2. No. D.O. 119 creating the Marawi Sub-District Engineering Office which has jurisdiction over infrastructure projects
within Marawi City and Lanao del Sur is violative of the provisions of E.O. 426.
 The Executive Order was issued pursuant to R.A. 6734—which initiated the creation of the constitutionally-
mandated autonomous region and which defined the basic structure of the autonomous government. E.O. 426
sought to implement the transfer of the control and supervision of the DPWH within the ARMM to the
Autonomous Regional Government. In particular, it identified four (4) District Engineering Offices in each of the
four (4) provinces, namely: Lanao del Sur, Maguindanao, Sulu and Tawi-Tawi. Accordingly, the First Engineering
District of the DPWH-ARMM in Lanao del Sur has jurisdiction over the public works within the province.
 The office created under D.O. 119, having essentially the same powers, is a duplication of the DPWH-ARMM First
Engineering District in Lanao del Sur formed under the aegis of E.O. 426. The department order, in effect, takes
back powers which have been previously devolved under the said executive order. D.O. 119 runs counter to the
provisions of E.O. 426. The DPWH’s order, like spring water, cannot rise higher than its source of power—the
Executive.
 The fact that the department order was issued pursuant to E.O. 124—signed and approved by President Aquino
in her residual legislative powers—is of no moment. It is a finely-imbedded principle in statutory construction
that a special provision or law prevails over a general one. Lex specialis derogant generali. As this Court expressed
in the case of Leveriza v. Intermediate Appellate Court, “another basic principle of statutory construction
mandates that general legislation must give way to special legislation on the same subject, and generally be so
interpreted as to embrace only cases in which the special provisions are not applicable, that specific statute
prevails over a general statute and that where two statutes are of equal theoretical application to a particular
case, the one designed therefor specially should prevail.”
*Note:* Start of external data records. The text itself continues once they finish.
-- ==== Sys2Proof/Config.lean ====
section
/-! DEFINITION. What an implementation fixes: the shape of the configuration record TABLES (00_scope.md R8,
92_eei_decisions.md D36), the open parameter RESET_KIND, and the values the spec leaves open, each an opaque
constant applied to the number of the draw. The entries of the tables are in Machine/Tables.lean. -/

namespace Sys2Proof

/-- The configuration record `TABLES` = (PC1, PC2, E, P, IP, FP). Entries keep their published 1-based values
(40_bitvector.md R109). -/
structure Tables where
  pc1 : Vector Nat 56
  pc2 : Vector Nat 48
  e   : Vector Nat 48
  p   : Vector Nat 32
  ip  : Vector Nat 64
  fp  : Vector Nat 64
  deriving DecidableEq, Repr

/-- The kinds the open parameter `RESET_KIND` ranges over, with the number of cycles the input must be held
(70_reset_and_hazards.md R271, U3). -/
inductive ResetKind where
  | synchronous  (holdCycles : Nat)
  | asynchronous (holdCycles : Nat)
  deriving DecidableEq, Repr, Inhabited

namespace Config

/-- The open parameter `RESET_KIND`. No rule depends on it (U3): the assertion of the reset input is one atomic
step, so no definition of the model reads this (log 19). -/
opaque resetKind : ResetKind

/-- What a read of an open register returns while BUSY = 1 (20_memory.md R61, U1): a fresh draw each time. -/
opaque freeWord : Nat → Word

/-- C where the spec leaves it unspecified (10_state.md R38, R42, U4). -/
opaque freeC : Nat → KeyHalf

/-- D where the spec leaves it unspecified (R38, R42, U4). -/
opaque freeD : Nat → KeyHalf

/-- L where the spec leaves it unspecified (R39, R42, U4). -/
opaque freeL : Nat → Half

/-- R where the spec leaves it unspecified (R39, R42, U4). -/
opaque freeR : Nat → Half

/-- The round counter where the spec leaves it unspecified (R39, R42, U4). -/
opaque freeRound : Nat → Nat

end Config

end Sys2Proof
end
 E.O. No. 124, upon which D.O. 119 is based, is a general law reorganizing the Ministry of Public Works and
Highways while E.O. 426 is a special law transferring the control and supervision of the DPWH offices within ARMM
to the Autonomous Regional Government. The latter statute specifically applies to DPWH-ARMM offices. E.O. 124
should therefore give way to E.O. 426 in the instant case.
 In any event, the ARMM Organic Acts and their ratification in a plebiscite in effect superseded E.O. 124. In case of
an irreconcilable conflict between two laws of different vintages, the later enactment prevails because it is the
later legislative will.
 Further, in its repealing clause, R.A. 9054 states that “all laws, decrees, orders, rules and regulations, and other
issuances or parts thereof, which are inconsistent with this Organic Act, are hereby repealed or modified
accordingly.” With the repeal of E.O. 124 which is the basis of D.O. 119, it necessarily follows that D.O. 119 was
also rendered functus officio by the ARMM Organic Acts.
RULING
WHEREFORE, considering that Republic Act No. 9054 repealed Republic Act No. 8999 and rendered DPWH Department
Order No. 119 functus officio, the petition insofar as it seeks the writs of certiorari and prohibition is GRANTED.
Accordingly, let a writ of prohibition ISSUE commanding respondents to desist from implementing R.A. 8999 and D.O.
119, and maintaining the DPWH Marawi Sub-District Engineering Office and the First Engineering District of the Province
of Lanao del Sur comprising the City of Marawi and the municipalities within the First District of Lanao del Sur. However,
the petition insofar as it seeks a writ of mandamus against respondents is DENIED.